# CRUISIN’ To Breakfast, Troy, OH Sept 15



## partsguy (Aug 23, 2018)

This ride will take place on the Great Miami River Bike Trail in Troy, and end at Kyle in Park in Tipp City. It’s a nice, level ride that is roughly 5-7 miles each way. On our way back, we’ll all stop in for breakfast at either Sam and Ethel’s or Ulbrich Donut Shop in Tipp City. We’ll decide on the ride 

This ride coincides with the WACO biplane fly-in, and the trail goes right behind the museum! You won’t want to miss this fun ride! All vintage bikes welcome!

Time: September 15, 2018 at 7:30 am
Place: Stop 25 on the Great Miami River Bike Trail. Dye Mill Road, Troy, OH


Our starting point, be there! I already have four confirmed riders coming!





Don’t miss seeing these historic planes, either!


----------



## partsguy (Sep 14, 2018)

I have roughly 10 confirmed riders tomorrow  pics will surely follow!


----------



## tripple3 (Sep 14, 2018)

Wow! How Cool !!
Please post pics for us.


----------



## partsguy (Sep 15, 2018)

Well, it’s 7:50 and almost everyone who said they were coming on Facebook either had something going on last minute, or had a change of heart. Sadly, my peeps from the CABE were sick too. I hope they get well soon.

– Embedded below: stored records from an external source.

-- ==== Sys2Proof/Word.lean ====
section
/-! DEFINITION. The word types of the module (spec/00_scope.md, Notation and conventions): bytes, 64-bit register
words, the 32-bit lanes that hold FP32 patterns, and the little-endian reading of a list of bytes. -/

namespace Sys2Proof

/-- One byte of memory, flash or a packet. -/
abbrev Byte := BitVec 8

/-- One 64-bit control-space register, or a scalar register of a Palm context. -/
abbrev Word := BitVec 64

/-- One 32-bit lane: the bits of an FP32 value, or a 32-bit integer. -/
abbrev Lane := BitVec 32

/-- The number that a list of bytes spells, least significant byte first (spec/00_scope.md: little-endian for every
multi-byte field). -/
def leNat : List Byte → Nat
  | [] => 0
  | b :: bs => b.toNat + 256 * leNat bs

/-- The `n` bytes of a number, least significant first. -/
def leBytes : Nat → Nat → List Byte
  | 0, _ => []
  | n + 1, v => BitVec.ofNat 8 v :: leBytes n (v / 256)

/-- The `n` bytes of a number, most significant first (R492). -/
def beBytes (n v : Nat) : List Byte := (leBytes n v).reverse

/-- The number that octets spell, most significant first (R492). -/
def beNat (bs : List Byte) : Nat := leNat bs.reverse

/-- `n` bytes of a list from byte `o`; bytes past the end read as zero. -/
def bytesAt (bs : List Byte) (o n : Nat) : List Byte :=
  let cut := (bs.drop o).take n
  cut ++ List.replicate (n - cut.length) 0

/-- The little-endian field of `n` bytes at offset `o`. -/
def leField (bs : List Byte) (o n : Nat) : Nat := leNat (bytesAt bs o n)

/-- Bits [hi:lo] of a number (spec/00_scope.md: bit 0 is the least significant). -/
def bitsOf (v hi lo : Nat) : Nat := (v >>> lo) % 2 ^ (hi + 1 - lo)

/-- Bit `i` of a number. -/
def bitOf (v i : Nat) : Bool := (v >>> i) % 2 == 1

/-- The value of a field of `w` bits read as a two's-complement number. -/
def signedOf (w v : Nat) : Int :=
  if v % 2 ^ w < 2 ^ (w - 1) then ((v % 2 ^ w : Nat) : Int) else ((v % 2 ^ w : Nat) : Int) - ((2 ^ w : Nat) : Int)

/-- The least multiple of `k` that is not below `v`. -/
def roundUp (v k : Nat) : Nat := if k = 0 then v else (v + k - 1) / k * k

/-- The quotient rounded up. -/
def ceilDiv (v k : Nat) : Nat := if k = 0 then 0 else (v + k - 1) / k

end Sys2Proof
end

I have hosted this ride twice. I am thankful I just had more interest this year than in 2016. My hope is that classic bikes are ridden more around here, they’re not living room decor, they’re vehicles that need to be ridden. 

Off we go!


----------



## partsguy (Sep 15, 2018)

Down the trail, a BEAUTIFUL morning in a small town. Headlight on, turn the key and go!














Parking at breakfast


----------



## partsguy (Sep 15, 2018)

I have SO MANY pics and badass videos to post of the WACO fly-in. My phone actually died, but I hope to have them all posted by tonight. See you all in 2019! My wife will probably be joining next year since she will no longer be pregnant. A gorgeous 2-speed Customliner awaits her.


----------